Re: Perl secret operators manual page
[Posted May 23, 2012 by corbet]
| From: |
| Darin McBride <dmcbride-AT-cpan.org> |
| To: |
| perl5-porters-AT-perl.org |
| Subject: |
| Re: Perl secret operators manual page |
| Date: |
| Wed, 23 May 2012 10:33:20 -0600 |
| Message-ID: |
| <4119718.uBBa8q2P2f@naboo> |
| Archive-link: |
| Article, Thread
|
On Wednesday May 23 2012 4:30:35 PM Philippe Bruhat wrote:
> On Mon, Apr 02, 2012 at 10:25:39AM +0200, Philippe Bruhat (BooK) wrote:
> > After some work on github, I have pushed (during the Perl QA Hackathon
> > in Paris) a book/perlsecret branch that contains a new manual page
> > (perlsecret.pod, not referenced in the main perl.pod) and a new test
> > script (secret.t, under t/japh, so that it's only run during torturetest).
> >
> > Thanks for considering it for inclusion in a future Perl release.
>
> Now that 5.16 is out, I'd like to discuss the inclusion of this minor
> (and hidden) addition to the Perl documentation.

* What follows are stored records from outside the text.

-- ==== Sys2Proof/Machine/Elementary.lean ====
section
/-! DEFINITION. Exponential, logarithm, powers, sine, arc tangent and decimal logarithm in binary64 (R175): worked out in fixed
point with 320 fraction bits, and given as one of the two binary64 values beside it, which lie within 1 ulp: which one is open. -/
namespace Sys2Proof.Machine

namespace Fix

/-- Fraction bits of the fixed-point figures. -/
def P : Nat := 320

def one : Int := ((2 ^ P : Nat) : Int)

def mul (a b : Int) : Int := a * b / one
def div (a b : Int) : Int := if b = 0 then 0 else a * one / b

/-- A finite value in fixed point, cut below. -/
def ofFX : FX → Int
  | .fin n m e =>
    let k := e + (P : Int)
    FX.sgn n (if 0 ≤ k then m * 2 ^ k.toNat else m / 2 ^ (-k).toNat)
  | _ => 0

/-- A fixed-point figure times 2^k, rounded to binary64. -/
def toFX (z k : Int) : FX := FX.round64 (decide (z < 0)) z.natAbs (k - (P : Int)) true

/-- Whether z × 2^k has a greater magnitude than a value of its sign. -/
def beyond (z k : Int) (m : Nat) (e : Int) : Bool :=
  let g := min (k - (P : Int)) e
  decide (m * 2 ^ (e - g).toNat < z.natAbs * 2 ^ (k - (P : Int) - g).toNat)

/-- The binary64 value on the other side of z × 2^k from its rounded one. -/
def farSide (z k : Int) : FX :=
  match toFX z k with
  | .fin n m e =>
    if m = 0 then .fin n m e
    else if beyond z k m e then FX.round64 n (m + 1) e false
    else if m = 2 ^ 52 then FX.round64 n (2 * m - 1) (e - 1) false
    else FX.round64 n (m - 1) e false
  | x => x

/-- A result of the function unit within 1 ulp of z × 2^k (R175): the nearest value, or the one on the other side. -/
def unit (fn : Nat) (a b : FX) (z k : Int) : FX := if Config.farSide fn a b then farSide z k else toFX z k

/-- Σ of odd-power terms x^(2k+1)/(2k+1), signs alternating when `alt`; `t` is the present power. -/
def oddSeries (alt : Bool) (x2 : Int) : Nat → Nat → Int → Int → Int
  | 0, _, _, acc => acc
  | fuel + 1, k, t, acc =>
    let term := t / ((2 * k + 1 : Nat) : Int)
    oddSeries alt x2 fuel (k + 1) (mul t x2) (if alt && k % 2 == 1 then acc - term else acc + term)

/-- atanh x for |x| ≤ 1/3. -/
def atanh (x : Int) : Int := oddSeries false (mul x x) 104 0 x 0

/-- arctan x for |x| ≤ 1/4. -/
def atanSmall (x : Int) : Int := oddSeries true (mul x x) 84 0 x 0

def ln2 : Int := 2 * atanh (one / 3)
def ln10 : Int := 3 * ln2 + 2 * atanh (one / 9)
def pi : Int := 16 * atanSmall (one / 5) - 4 * atanSmall (one / 239)

/-- Σ r^n/n! from n on. -/
def expSeries (r : Int) : Nat → Nat → Int → Int → Int
  | 0, _, _, acc => acc
  | fuel + 1, n, t, acc =>
    let t' := mul t r / ((n + 1 : Nat) : Int)
    expSeries r fuel (n + 1) t' (acc + t')

/-- e^x of a fixed-point x, as a figure and its power of two. -/
def exp (x : Int) : Int × Int :=
  let x := max (-1200 * one) (min x (1000 * one))
  let k := x / ln2
  (expSeries (x - k * ln2) 66 0 one one, k)

/-- ln of m × 2^e for m > 0, in fixed point. -/
def ln (m : Nat) (e : Int) : Int :=
  let b := Nat.log2 m
  let z : Int := ((m * 2 ^ P / 2 ^ b : Nat) : Int)
  let k : Int := e + (b : Int)
  let (z, k) := if 2 * z > 3 * one then (z / 2, k + 1) else (z, k)
  k * ln2 + 2 * atanh (div (z - one) (z + one))

/-- Σ of the sine series from the term x^(2n+1)/(2n+1)! on. -/
def sinSeries (x2 : Int) : Nat → Nat → Int → Int → Int
  | 0, _, _, acc => acc
  | fuel + 1, n, t, acc =>
    let d : Nat := (2 * n + 2) * (2 * n + 3)
    sinSeries x2 fuel (n + 1) (-(mul t x2 / ((d : Nat) : Int))) (acc + t)

def sin (x : Int) : Int :=
  let r := x % (2 * pi)
  let r := if r > pi then r - 2 * pi else r
  sinSeries (mul r r) 70 0 r 0

def sqrt (x : Int) : Int := ((isqrt (x.toNat * 2 ^ P) : Nat) : Int)

/-- arctan of a non-negative figure. -/
def atanPos (x : Int) : Int :=
  let h (x : Int) : Int := div x (one + sqrt (one + mul x x))
  8 * atanSmall (h (h (h x)))

/-- The angle of (x, y), in (−π, π]. -/
def atan2 (y x : Int) : Int :=
  if x = 0 then (if y = 0 then 0 else if y > 0 then pi / 2 else -(pi / 2))
  else
    let ay := (y.natAbs : Int)
    let ax := (x.natAbs : Int)
    let a := if ay ≤ ax then atanPos (div ay ax) else pi / 2 - atanPos (div ax ay)
    let a := if x < 0 then pi - a else a
    if y < 0 then -a else a

end Fix

namespace FX

/-- e^x. -/
def exp (x : FX) : FX :=
  match x with
  | .nan => .nan
  | .inf n => if n then zero else .inf false
  | x =>
    if x.isZero then one
    else
      let r := Fix.exp (Fix.ofFX x)
      Fix.unit 1 x zero r.1 r.2

/-- ln x. -/
def ln (x : FX) : FX :=
  match x with
  | .fin false m e => if m = 0 then .inf true else if eq x one then zero else Fix.unit 2 x zero (Fix.ln m e) 0
  | .fin true m _ => if m = 0 then .inf true else .nan
  | .inf false => .inf false
  | _ => .nan

/-- x^y for a base at or above 0. -/
def pow (x y : FX) : FX :=
  match x, y with
  | .nan, _ => .nan
  | _, .nan => .nan
  | .fin n m e, .fin ny my ey =>
    if my = 0 then one
    else if m = 0 then (if ny then .inf false else zero)
    else if n then .nan
    else if eq x one then one
    else
      let l := Fix.ln m e
      let p : Int := l * sgn ny my
      let z : Int := if 0 ≤ ey then p * ((2 ^ ey.toNat : Nat) : Int) else p / ((2 ^ (-ey).toNat : Nat) : Int)
      let r := Fix.exp z
      Fix.unit 3 x y r.1 r.2
  | .inf _, .fin ny my _ => if my = 0 then one else if ny then zero else .inf false
  | .fin _ m e, .inf ny =>
    if eq (.fin false m e) one then one
    else if lt (.fin false m e) one == ny then .inf false else zero
  | .inf _, .inf ny => if ny then zero else .inf false

def sin (x : FX) : FX := if x.isZero || !x.isFinite then x else Fix.unit 4 x zero (Fix.sin (Fix.ofFX x)) 0

def log10 (x : FX) : FX :=
  match x with
  | .fin false m e => if m = 0 then .inf true else if eq x one then zero
      else Fix.unit 5 x zero (Fix.div (Fix.ln m e) Fix.ln10) 0
  | .inf false => .inf false
  | .fin true 0 _ => .inf true
  | _ => .nan

/-- The angle of the vector (x, y). -/
def atan2 (y x : FX) : FX :=
  if !y.isFinite || !x.isFinite then .nan
  else
    let r := Fix.atan2 (Fix.ofFX y) (Fix.ofFX x)
    if r = 0 then zero else Fix.unit 6 y x r 0

/-- π and ln 10 in binary64. -/
def pi : FX := Fix.toFX Fix.pi 0
def ln10 : FX := Fix.toFX Fix.ln10 0

end FX

end Sys2Proof.Machine
end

It'd be nice to have it all in one place, but I'd like to make a couple of
(minor?) suggestions:
1. Label the "secret" operators that are encouraged (Venus, Bang bang, Eskimo
greeting, and maybe Babycart, I think) to distinguish them from the "obscure
to the uninitiated".
I get this is a judgement call, and exactly which ones get "acceptable" status
is open to interpretation, but our docs already detail suggestions on
readability, maintainability, etc., so I think such suggestion is valid here,
too.
2. I know what =()= is normally called. But as soon as you put "don't google
this", you know what's going to happen. At a bare (no pun intended) minimum,
it should be labelled as Not Safe For Work. I would prefer that for official-
like documentation, we simply avoid it altogether. The "Saturn" moniker is
better anyway, could we just use that here?